▸ **Data for the task**:
___
-- ==== Sys2Proof/Laws/Cp.lean ====
section
/-!
SUPPORT. What the shared operations of the control processor do: one lemma for the delivery of a result, the passage to
the next instruction, a transfer of control and a trap.
-/

namespace Sys2Proof.Machine

/-- The state with the core in focus, the region and the counter of free values replaced. -/
def State.here (s : State) (c : Core) (r : Region) (n : Nat) : State :=
  { s.setTask { s.task with cores := SMap.put s.task.cores s.cur.core c, region := r } with fresh := n }

theorem State.setCore_eq (s : State) (c : Core) : s.setCore c = s.here c s.region s.fresh := rfl
@[simp] theorem State.here_setCore (s : State) (c d : Core) (r : Region) (n : Nat) : (s.here c r n).setCore d = s.here d r n := by
  simp [State.here, State.setCore, State.setTask, State.task]
@[simp] theorem State.here_setRegion (s : State) (c : Core) (r q : Region) (n : Nat) : (s.here c r n).setRegion q = s.here c q n := by
  simp [State.here, State.setRegion, State.setTask, State.task]
@[simp] theorem State.here_core (s : State) (c : Core) (r : Region) (n : Nat) : (s.here c r n).core = c := by
  simp [State.here, State.core, State.setTask, State.task]
@[simp] theorem State.here_region (s : State) (c : Core) (r : Region) (n : Nat) : (s.here c r n).region = r := by
  simp [State.here, State.region, State.setTask, State.task]
@[simp] theorem State.here_task (s : State) (c : Core) (r : Region) (n : Nat) :
    (s.here c r n).task = { s.task with cores := SMap.put s.task.cores s.cur.core c, region := r } := by
  simp [State.here, State.setTask, State.task]
@[simp] theorem State.here_timed (s : State) (c : Core) (r : Region) (n : Nat) : (s.here c r n).timed = r.active := by
  simp [State.timed]
@[simp] theorem State.here_rt (s : State) (c : Core) (r : Region) (n : Nat) : (s.here c r n).rt = r.rt := by simp [State.rt]
@[simp] theorem State.here_ptc (s : State) (c : Core) (r : Region) (n : Nat) : (s.here c r n).ptc = s.ptc := rfl
@[simp] theorem State.here_cur (s : State) (c : Core) (r : Region) (n : Nat) : (s.here c r n).cur = s.cur := rfl
@[simp] theorem State.here_fresh (s : State) (c : Core) (r : Region) (n : Nat) : (s.here c r n).fresh = n := rfl
@[simp] theorem State.here_with_fresh (s : State) (c : Core) (r : Region) (n m : Nat) :
    { s.here c r n with fresh := m } = s.here c r m := rfl

theorem State.onlyHere_here (s : State) (c : Core) (r : Region) (n : Nat) : OnlyHere s (s.here c r n) := by
  refine ⟨?_, by simp⟩
  simp [OnlyTask, State.here, State.setTask, State.task]
theorem State.sameMemory_here (s : State) (c : Core) (r : Region) (n : Nat) : SameMemory s (s.here c r n) := fun _ _ _ => rfl

/-! ### Counting, signing and the end-of-body tests -/

@[simp] theorem Core.count_control (c : Core) (m : Bool) (ev n : Nat) :
    (c.count m ev n).pc = c.pc ∧ (c.count m ev n).loops = c.loops ∧ (c.count m ev n).active = c.active ∧
    (c.count m ev n).psig = c.psig ∧ (c.count m ev n).handler = c.handler ∧ (c.count m ev n).x = c.x ∧
    (c.count m ev n).hpe = c.hpe ∧ (c.count m ev n).nextIssue = c.nextIssue := by
  cases m <;> simp [Core.count]

/-- Counting an event that a selector does not select leaves the counter. -/
theorem Core.count_hpc (c : Core) (m : Bool) (ev n : Nat) (i : Fin 4) (h : selects c.hpe[i] m ev = false) :
    (c.count m ev n).hpc[i] = c.hpc[i] ∧ (c.count m ev n).hpcNow[i] = c.hpcNow[i] := by
  cases m <;> simp_all [Core.count]

/-- Counting changes nothing but the counters. -/
theorem Core.count_eq (c : Core) (m : Bool) (ev n : Nat) :
    c.count m ev n = { c with hpc := (c.count m ev n).hpc, hpcNow := (c.count m ev n).hpcNow } := by
  cases m <;> simp [Core.count]

/-- A core that agrees on control passes the end-of-body tests the same way. -/
theorem endTests_control (m : Bool) (e : Word) (ls : List Nat) (c d : Core) (h : c.Control d) :
    (endTests m e ls c).1.loops = (endTests m e ls d).1.loops ∧ (endTests m e ls c).1.active = (endTests m e ls d).1.active ∧
    (endTests m e ls c).1.psig = (endTests m e ls d).1.psig ∧ (endTests m e ls c).2 = (endTests m e ls d).2 := by
  induction ls generalizing c d with
  | nil => obtain ⟨h1, h2, h3, h4⟩ := h; simp [endTests, h2, h3, h4]
  | cons l ls ih =>
    obtain ⟨h1, h2, h3, h4⟩ := h
    have hl : ∀ k, d.loopAt k = c.loopAt k := fun k => by simp [Core.loopAt, h2]
    simp only [endTests, hl]
    split
    · exact ih c d ⟨h1, h2, h3, h4⟩
    · split
      · simp only [Core.setLoop, Core.sign]
        split <;> simp [h2, h3, h4]
      · apply ih
        refine ⟨?_, ?_, ?_, ?_⟩ <;> simp only [Core.setLoop, Core.sign] <;> (try split) <;> simp [h1, h2, h3, h4]

/-- The end-of-body tests change loops, active levels, the path signature and counters alone. -/
theorem endTests_eq (m : Bool) (e : Word) (ls : List Nat) (c : Core) :
    (endTests m e ls c).1 = { c with loops := (endTests m e ls c).1.loops, active := (endTests m e ls c).1.active,
                                     psig := (endTests m e ls c).1.psig, hpc := (endTests m e ls c).1.hpc,
                                     hpcNow := (endTests m e ls c).1.hpcNow } := by
  induction ls generalizing c with
  | nil => rfl
  | cons l ls ih =>
    simp only [endTests]
    split
    · exact ih c
    · split
      · rw [Core.count_eq]; simp only [Core.setLoop, Core.sign]; split <;> rfl
      · rw [ih]; simp only [Core.setLoop, Core.sign]; split <;> rfl

/-- Counters after the end-of-body tests: only those that select loop-backs (event 0x0E) change. -/
theorem endTests_hpc (m : Bool) (e : Word) (ls : List Nat) (c : Core) (i : Fin 4) (h : selects c.hpe[i] m 0x0E = false) :
    (endTests m e ls c).1.hpc[i] = c.hpc[i] ∧ (endTests m e ls c).1.hpcNow[i] = c.hpcNow[i] := by
  induction ls generalizing c with
  | nil => exact ⟨rfl, rfl⟩
  | cons l ls ih =>
    simp only [endTests]
    split
    · exact ih c h
    · split
      · have := Core.count_hpc ((c.setLoop l { c.loopAt l with count := (c.loopAt l).count - 1 }).sign e true) m 0x0E 1 i
        simp only [Core.setLoop, Core.sign] at this ⊢
        split <;> simp_all
      · have := ih ({ c.setLoop l { c.loopAt l with count := 0 } with active := c.active.filter (· != l) }.sign e false)
        simp only [Core.setLoop, Core.sign] at this ⊢
        split <;> simp_all

/-! ### Passing on -/

/-- The core after the instruction has issued and control has passed on (03 R74, R89). -/
def Core.passed (c : Core) (m : Bool) : Core := (c.count m 1 1).sequential m

/-- What passing on changes. -/
theorem Core.passed_eq (c : Core) (m : Bool) :
    c.passed m = { c with pc := (c.passed m).pc, loops := (c.passed m).loops, active := (c.passed m).active,
                          psig := (c.passed m).psig, hpc := (c.passed m).hpc, hpcNow := (c.passed m).hpcNow } := by
  unfold Core.passed Core.sequential
  split
  · cases m <;> rfl
  · have h := endTests_eq m (c.count m 1 1).pc (c.count m 1 1).active (c.count m 1 1)
    dsimp only
    generalize endTests m (c.count m 1 1).pc (c.count m 1 1).active (c.count m 1 1) = q at h ⊢
    obtain ⟨d, w⟩ := q
    dsimp only at h ⊢
    rw [h]
    cases m <;> rfl

/-- Control after passing on is that of the end-of-body tests, whatever was counted before. -/
theorem Core.passed_control (c d : Core) (m : Bool) (h : c.Control d) (hh : d.handler = c.handler) :
    (c.sequential m).Control (d.passed m) := by
  unfold Core.passed Core.sequential
  have hc : c.Control (d.count m 1 1) := by simpa [Core.Control] using h
  have hd : (d.count m 1 1).handler = c.handler := by simp [hh]
  rw [hd]
  split
  · obtain ⟨h1, h2, h3, h4⟩ := hc; exact ⟨by simp [h.1], h2, h3, h4⟩
  · obtain ⟨e1, e2, e3, e4⟩ := endTests_control m c.pc c.active c (d.count m 1 1) hc
    have h1 := hc.1; have h3 := hc.2.2.1
    rw [h1, h3]
    exact ⟨e4.symm, e1.symm, e2.symm, e3.symm⟩

/-- Counters after passing on. -/
theorem Core.passed_hpc (c : Core) (m : Bool) (i : Fin 4) (h1 : selects c.hpe[i] m 1 = false) (h2 : selects c.hpe[i] m 0x0E = false) :
    (c.passed m).hpc[i] = c.hpc[i] ∧ (c.passed m).hpcNow[i] = c.hpcNow[i] := by
  have h3 := Core.count_hpc c m 1 1 i h1
  unfold Core.passed Core.sequential
  split
  · exact h3
  · have h4 := endTests_hpc m (c.count m 1 1).pc (c.count m 1 1).active (c.count m 1 1) i (by simpa using h2)
    exact ⟨h4.1.trans h3.1, h4.2.trans h3.2⟩

/-- `finish` on a state near s. -/
theorem State.here_finish (s : State) (c : Core) (r : Region) (n k : Nat) :
    ∃ ni fr, (s.here c r n).finish k = s.here { (c.passed r.active) with nextIssue := ni } r fr ∧
      (if r.active then ni = r.rt + k else s.ptc + k ≤ ni) := by
  unfold State.finish State.issueAfter
  simp only [State.here_core, State.here_timed, State.here_setCore, State.here_rt, State.here_ptc, State.here_fresh]
  cases r.active
  · exact ⟨_, _, rfl, by simp⟩
  · exact ⟨_, _, rfl, by simp⟩

/-- Passing on from a state near s whose control is that of s, after further events were counted. -/
theorem State.passes_finish (s : State) (c : Core) (r : Region) (n k : Nat) (evs : List Nat) (hr : r.active = s.timed)
    (ht : r.rt = s.rt) (hc : s.core.Control c) (hh : c.handler = s.core.handler) (he : c.hpe = s.core.hpe)
    (hn : ∀ i : Fin 4, (∀ ev ∈ evs, selects s.core.hpe[i] s.timed ev = false) → c.hpc[i] = s.core.hpc[i] ∧ c.hpcNow[i] = s.core.hpcNow[i]) :
    Passes s ((s.here c r n).finish k) k evs := by
  obtain ⟨ni, fr, e, hi⟩ := s.here_finish c r n k
  rw [e, hr] at *
  refine ⟨?_, ?_, ?_⟩
  · simpa [Core.Control] using Core.passed_control s.core c s.timed hc hh
  · intro i h
    have h1 := Core.passed_hpc c s.timed i (by rw [he]; exact h 1 (by simp)) (by rw [he]; exact h 0x0E (by simp))
    have h2 := hn i (fun ev hev => h ev (by simp [hev]))
    simp only [State.here_core]
    exact ⟨h1.1.trans h2.1, h1.2.trans h2.2⟩
  · simpa [IssuesAfter, ht] using hi

/-- Where `finish` leads from a state near s. -/
theorem State.finish_near (s : State) (c : Core) (r : Region) (n k : Nat) :
    OnlyHere s ((s.here c r n).finish k) ∧ SameMemory s ((s.here c r n).finish k) ∧ ((s.here c r n).finish k).region = r ∧
    c.SameUnits ((s.here c r n).finish k).core ∧ (∀ d, ((s.here c r n).finish k).core.rx d = c.rx d) := by
  obtain ⟨ni, fr, e, -⟩ := s.here_finish c r n k
  rw [e]
  refine ⟨s.onlyHere_here _ _ _, s.sameMemory_here _ _ _, by simp, ?_, ?_⟩
  · have h := c.passed_eq r.active
    simp only [State.here_core, Core.SameUnits]
    generalize c.passed r.active = q at h ⊢
    rw [h]
  · intro d
    have h := c.passed_eq r.active
    simp only [State.here_core]
    generalize c.passed r.active = q at h ⊢
    rw [h]; rfl

/-- Writing a register changes the registers alone. -/
theorem Core.wx_eq (c : Core) (d : Reg) (v : Word) : c.wx d v = { c with x := (c.wx d v).x, regPoison := (c.wx d v).regPoison } := by
  unfold Core.wx; split <;> rfl

@[simp] theorem State.setCore_setCore (s : State) (c d : Core) : (s.setCore c).setCore d = s.setCore d := by
  rw [State.setCore_eq s c, State.here_setCore]; rfl
theorem State.setRegion_setCore (s : State) (r : Region) (c : Core) : (s.setRegion r).setCore c = s.here c r s.fresh := by
  simp [State.here, State.setCore, State.setRegion, State.setTask, State.task]
/-- Writing the core in focus back changes nothing that passing on does. -/
theorem State.finish_setCore (s : State) (k : Nat) : (s.setCore s.core).finish k = s.finish k := by
  simp only [State.finish, State.issueAfter, State.setCore_core, State.setCore_timed, State.setCore_setCore]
___
▸ **Required action**: Among the entries above, the line containing "have h1 := hc.1; have h3 := hc.2.2.1", the line containing "ht] using hi", and all lines between them are to be restated word for word; nothing else belongs in the reply.

▸ **Task response**:
    have h1 := hc.1; have h3 := hc.2.2.1
    rw [h1, h3]
    exact ⟨e4.symm, e1.symm, e2.symm, e3.symm⟩

/-- Counters after passing on. -/
theorem Core.passed_hpc (c : Core) (m : Bool) (i : Fin 4) (h1 : selects c.hpe[i] m 1 = false) (h2 : selects c.hpe[i] m 0x0E = false) :
    (c.passed m).hpc[i] = c.hpc[i] ∧ (c.passed m).hpcNow[i] = c.hpcNow[i] := by
  have h3 := Core.count_hpc c m 1 1 i h1
  unfold Core.passed Core.sequential
  split
  · exact h3
  · have h4 := endTests_hpc m (c.count m 1 1).pc (c.count m 1 1).active (c.count m 1 1) i (by simpa using h2)
    exact ⟨h4.1.trans h3.1, h4.2.trans h3.2⟩

/-- `finish` on a state near s. -/
theorem State.here_finish (s : State) (c : Core) (r : Region) (n k : Nat) :
    ∃ ni fr, (s.here c r n).finish k = s.here { (c.passed r.active) with nextIssue := ni } r fr ∧
      (if r.active then ni = r.rt + k else s.ptc + k ≤ ni) := by
  unfold State.finish State.issueAfter
  simp only [State.here_core, State.here_timed, State.here_setCore, State.here_rt, State.here_ptc, State.here_fresh]
  cases r.active
  · exact ⟨_, _, rfl, by simp⟩
  · exact ⟨_, _, rfl, by simp⟩

/-- Passing on from a state near s whose control is that of s, after further events were counted. -/
theorem State.passes_finish (s : State) (c : Core) (r : Region) (n k : Nat) (evs : List Nat) (hr : r.active = s.timed)
    (ht : r.rt = s.rt) (hc : s.core.Control c) (hh : c.handler = s.core.handler) (he : c.hpe = s.core.hpe)
    (hn : ∀ i : Fin 4, (∀ ev ∈ evs, selects s.core.hpe[i] s.timed ev = false) → c.hpc[i] = s.core.hpc[i] ∧ c.hpcNow[i] = s.core.hpcNow[i]) :
    Passes s ((s.here c r n).finish k) k evs := by
  obtain ⟨ni, fr, e, hi⟩ := s.here_finish c r n k
  rw [e, hr] at *
  refine ⟨?_, ?_, ?_⟩
  · simpa [Core.Control] using Core.passed_control s.core c s.timed hc hh
  · intro i h
    have h1 := Core.passed_hpc c s.timed i (by rw [he]; exact h 1 (by simp)) (by rw [he]; exact h 0x0E (by simp))
    have h2 := hn i (fun ev hev => h ev (by simp [hev]))
    simp only [State.here_core]
    exact ⟨h1.1.trans h2.1, h1.2.trans h2.2⟩
  · simpa [IssuesAfter, ht] using hi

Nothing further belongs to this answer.